No. "Y/n."I croak out, kneeling down to her. "No this can't be happening. "Please look at me." I beg her. I couldn't stop the tears from falling anymore. This can't be real. "Please look at me baby." I cry while shaking her.

She doesn't breath anymore. No! I can't loose her. Not like this. I try to get her to breath again but it's useless. She lost too much blood. I take her in my arms and hide my face in her hair, holding her tightly.

Her blood is soaking my clothes but I don't care. How could I let that happen? "Please wake up." I whisper, my body shaking. "I love you. So so much." I whisper. She can't be dead.

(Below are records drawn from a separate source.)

/-! ### The step -/

/-- R127: when the dispatch word and port bytes of this step decode to `i`, the step is `exec i` on the state with the
input taken; nothing else happens around it. -/
def Obligations.StepRunsDecodedInstruction : Prop :=
  ∀ (s : State) (i : Instr) (rest : List Byte),
    decode (fetchImage s).1 (fetchImage s).2 = .ok (i, rest) → step s = exec i (consumeInput s)

/-- R66 to R68, R128: which instruction a step is. `rst` has priority over every other input; with nothing presented,
or nothing left to present, the step is `IDLE`. What is fetched is what the dispatch words decode to. -/
def Obligations.DispatchWordsSelectTheStepKind : Prop :=
  ∀ s : State,
    (∃ rest, decode (fetchImage s).1 (fetchImage s).2 = .ok (fetch s, rest)) ∧
    (s.inputs = [] → fetch s = .idle) ∧
    ∀ (inp : Input) (rest : List Input), s.inputs = inp :: rest →
      (inp.rst = true → fetch s = .reset) ∧
      (inp.rst = false → inp.port = .quiet → fetch s = .idle) ∧
      (∀ v, inp.rst = false → inp.port = .sample v → fetch s = .sample v) ∧
      (∀ b, inp.rst = false → inp.port = .byte b → fetch s = .byteIn b)

/-- R67, R133: `SAMPLE` is the operations R67's row for this step's dispatch word lists, run one after another, the
sliced bit being `sample > threshold'`. -/
def Obligations.SampleRunsTheOperationMap : Prop :=
  ∀ (s : State) (v : Word), 2 ≤ s.cfg.n →
    exec (.sample v) s =
      execAll (operationMap (dispatchWord false true s) v (slicedBit v (nextThreshold s.cfg v s.threshold)))
        (beginStep s)

/-- R130: `SAMPLE(s)` is `THR_UPDATE(s)`, `DECIMATE()`, and at a boundary `SLICE(s)` and the framer's operation on the
bit of the tap. -/
def Obligations.SampleComposesItsOperations : Prop :=
  ∀ (s : State) (v : Word),
    exec (.sample v) s =
      andThen (exec (.thrUpdate v) (beginStep s)) fun s1 =>
      andThen (exec .decimate s1) fun s2 =>
        if s2.boundary then
          andThen (exec (.slice v) s2) fun s3 => exec (framerOperation s3.fstate (bitOut s3)) s3
        else .next s2

/-- R130's corner case: a non-boundary sample completes and touches `threshold` and `dec_cnt` only, and no event, code
or bit leaves the block. -/
def Obligations.NonBoundarySampleTouchesSlicerOnly : Prop :=
  ∀ (s : State) (v : Word), 2 ≤ s.cfg.n → 2 ≤ s.decCnt →
    exec (.sample v) s =
      .next { s with
        threshold := nextThreshold s.cfg v s.threshold, decCnt := s.decCnt - 1
        events := [], endCode := .none, bitTap := none, boundary := false, ended := false, crcOut := none }

/-! ### Reset, idle, configuration -/

/-- R128 with the table of R37: `RESET` completes in every state, loads the table, keeps `buf`, emits nothing. The table's
values other than `dec_cnt` and `fstate` are the spec's decisions D3 and D8 to D11 (log 4). -/
def Obligations.ResetLoadsTheResetTable : Prop :=
  ∀ s : State, 2 ≤ s.cfg.n →
    exec .reset s = .next { State.resetWith s.cfg with buf := s.buf, inputs := s.inputs }

/-- R37: the values after reset, for every configuration, and of the machine's own reset state (whose configuration is
the model's choice, log 2). The buffer lists nothing: every byte is the free value (U5, log 5). -/
def Obligations.ResetStateHoldsTheTable : Prop :=
  (∀ c : Config,
    let s := State.resetWith c
    s.cfg = c ∧ s.loByte = 0x00#8 ∧ s.haveLo = false ∧ s.threshold = 0#16 ∧ s.decCnt = c.n ∧
    s.fstate = .searching ∧ s.syncReg = 0x0000#16 ∧ s.byteAcc = 0x00#8 ∧ s.bitCnt = 8#4 ∧
    s.astate = .awaitLength ∧ s.length = 0#8 ∧ s.offset = 0#8 ∧ s.crcAcc = c.crcSeed ∧ s.rxCrc = 0x0000#16 ∧
    ∀ a, bufRead s a = Config.unwrittenByte a) ∧
  State.reset = State.resetWith Config.default

/-- R129 (decision D2): `IDLE` completes in every state and changes nothing; the step's outputs are empty. -/
def Obligations.IdleChangesNothing : Prop :=
  ∀ s : State, 2 ≤ s.cfg.n →
    exec .idle s =
      .next { s with events := [], endCode := .none, bitTap := none, boundary := false, ended := false, crcOut := none }

/-- R8: `cfg_ok` is `SAMPLE_RATE mod 2000 = 0 and SAMPLE_RATE / 2000 ≥ 2`; then `N = SAMPLE_RATE / 2000`; when it fails
the host's start gives no running block; with R8's examples. -/
def Obligations.ConfigurationCheck : Prop :=
  (∀ rate : Nat, cfgOk rate = true ↔ rate % 2000 = 0 ∧ 2 ≤ rate / 2000) ∧
  (∀ rate : Nat, cfgOk rate = true → oversampling rate = rate / 2000) ∧
  (∀ (rate : Nat) (verbose : Bool) (seed : Word) (mode : DivMode) (s : State),
    cfgOk rate = false → hostStart rate verbose seed mode ≠ .next s) ∧
  (cfgOk 4000 = true ∧ oversampling 4000 = 2) ∧ (cfgOk 8000 = true ∧ oversampling 8000 = 4) ∧
  (cfgOk 48000 = true ∧ oversampling 48000 = 24) ∧
  cfgOk 3000 = false ∧ cfgOk 2000 = false ∧ cfgOk 0 = false ∧ cfgOk 2001 = false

She just can't. I sit there rocking her back and forth in my arms for minutes. Her body is getting cold. All the life is draining from her face. I watch her, my tears falling onto it.

I lost her. She did that because of me. She killed herself because of me. I left like everyone else who ever meant something to her. It's all my fault. "I'm so sorry.

I should have b-been there for you. I-I'm sorry for leaving. I thought it was the best for y-you. I should have been there." I sob.

„I love you." I whisper repeating it over and over again.